Chip Generation and Partitioning
Three HLS scenes were selected between Mar and Sep 2022 with time difference between scenes varying between 1 and 200 days. After filtering for missing values and cloudy pixels, a total of 7,852 cloud-free chips evenly distributed across the CONUS were generated. This set was randomly partitioned into training (80%) and validation (20%) sets, resulting in 6,231 training chips and 1,621 validation chips.
Cloud Generation and Partitioning
Cloud masks were generated from the same region of CONUS using HLS cloud mask quality flag and exported as a binary layer of cloudy and non-cloudy pixels. This yielded 21,642 cloud masks, of which 1,600 were randomly selected and reserved for validation, resulting in 20,042 training cloud masks
License and Citation
This dataset is published under a CC-BY-4.0 license.
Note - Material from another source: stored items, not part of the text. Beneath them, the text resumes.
-- ==== Sys2Proof/Machine/Memops.lean ====
section
/-! DEFINITION. The memory instructions: loads, stores, queues, atomics, prefetch and fences (R140 to R166). -/

namespace Sys2Proof.Machine

open Sys2Proof

/-! ## Checks of a global access (R141 to R149, R166) -/

/-- A lane's access that passed its checks. -/
structure Passed where
  acc  : LaneAcc
  deriving DecidableEq, Repr

/-- The access is one that a device page accepts (R164). -/
def deviceOk (op : MemOp) (plain : Bool) : Bool :=
  match op with
  | .load sz | .store sz => plain && isizeBytes sz ≤ 4
  | _ => false

/-- The operation is an atomic or SPIN (R429). -/
def opRmw : MemOp → Bool
  | .load _ | .store _ | .sector => false
  | _ => true

/-- The checks of priorities 3, 5, 6 and 7 on n bytes at an address (R166). -/
def checkAddr (s : State) (l : Nat) (va : DWord) (n : Nat) (k : AccKind) (device rmw : Bool) : Except LaneFail Passed :=
  let a := curLane s l
  let core := curCore s l
  let fail (f : Fail) : Except LaneFail Passed := .error { lane := l, fail := f, addr := va }
  if va.toNat % n ≠ 0 then fail { vector := 8, reason := 0 }
  else
    match translate s core a.ttb va k (stPriv a.status) with
    | .error f => fail f
    | .ok (p, _, pa) =>
      match attrFail (pkgOf core) p pa device rmw with
      | some f => fail f
      | none => .ok { acc := { lane := l, va, pa, attr := p.attr, data := 0 } }

/-- The checks of priorities 3 to 7 of one lane's access. -/
def checkLane (s : State) (l : Nat) (op : MemOp) (va : DWord) (plain : Bool) : Except LaneFail Passed :=
  checkAddr s l va (opBytes op) (opKind op) (deviceOk op plain) (opRmw op)

/-- The checks of priorities 8 and 9 that the homes of the issuer's own package make. -/
def homeFails (s : State) (op : MemOp) (accs : List LaneAcc) : List LaneFail :=
  accs.filterMap fun a =>
    (homeFail s (curCore s a.lane) op a).map fun f => { lane := a.lane, fail := f, addr := a.va }

/-- The failures and the passed lanes of a list of checks. -/
def failsOf (rs : List (Except LaneFail Passed)) : List LaneFail :=
  rs.filterMap fun r => match r with
    | .error e => some e
    | .ok _ => none
def passesOf (rs : List (Except LaneFail Passed)) : List Passed :=
  rs.filterMap fun r => match r with
    | .ok p => some p
    | .error _ => none

/-- A poison trap names the lowest address (R165). -/
def lowAddr : List LaneFail → DWord
  | [] => 0
  | [f] => f.addr
  | f :: t => let a := lowAddr t; if f.addr.ult a then f.addr else a

/-- Raises the failures of a memory instruction. -/
def raiseMem (i : Instr) (s : State) (fs : List LaneFail) : Out :=
  if lowVector fs = 14 then
    let low := lowAddr (fs.filter fun f => f.fail.vector == 14)
    raiseFails i s (fs.map fun f => { f with addr := low })
  else raiseFails i s fs

/-- What the checks of an instruction translated stays in the TLBs, whether or not a later check failed (R430). -/
def keepAll (s : State) (rs : List (Except LaneFail Passed)) : State :=
  rs.foldl (fun z r => match r with
    | .ok p => keepWalk z s (curCore s p.acc.lane) (curLane s p.acc.lane).ttb p.acc.va
    | .error e => if e.fail.vector = 8 then z else keepWalk z s (curCore s e.lane) (curLane s e.lane).ttb e.addr) s

/-! ## Watchpoints (R276) -/

/-- The kinds that an operation is watched as: reads and writes. -/
def watchKinds : MemOp → Bool × Bool
  | .load _ | .spin _ | .sector => (true, false)
  | .store _ | .red _ _ => (false, true)
  | _ => (true, true)

/-- A lane's access hits watchpoint n of its core (R274, R276). -/
def hitsWatch (s : State) (core : Nat) (n : Nat) (loc : Bool) (kinds : Bool × Bool) (addr : DWord) (bytes : Nat) : Bool :=
  let c := getCore s core
  let w : Byte := (tget 0 c.sys 0x15C).extractLsb' (8 * n) 8
  let size := (w.extractLsb' 5 3).toNat
  let base := (tget 0 c.sys (0x15A + n)).toNat % 2 ^ 57 / 2 ^ size * 2 ^ size
  w.getLsbD 0 && w.getLsbD 3 == loc && ((kinds.1 && w.getLsbD 1) || (kinds.2 && w.getLsbD 2))
    && overlaps (base, 2 ^ size) (addr.toNat % 2 ^ 57, bytes)

/-- A watchpoint raises its trap rather than stops (R274). -/
def watchTraps (s : State) (core n : Nat) : Bool := (tget 0 (getCore s core).sys 0x15C).getLsbD (8 * n + 4)

/-- The context's watchpoints are evaluated at this instruction (R275, R277). -/
def watchOn (s : State) : Bool :=
  let x := curCtx s
  let a := curLane s (execHead s)
  !isKeeper x && !a.inHandler && a.wskip != some a.pc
If you find this dataset useful for your application, you can cite it as following:
@misc{hls-multi-temporal-cloud-gap-imputation,
author = {Godwin, Denys and Li, Hanxi (Steve) and Alemohammad, Hamed},
doi = {https://doi.org/10.5281/zenodo.11281740},
title = {{Multi-Temporal Cloud Gap Imputation With HLS Data Across CONUS}},
version = {1.0},
year = {2024}
}
Contact
For any questions about the dataset, you can contact Dr. Hamed Alemohammad.
Funding
This dataset is generated with funding from a grant awarded to Clark University Center for Geospatial Analytics (CGA) by NASA.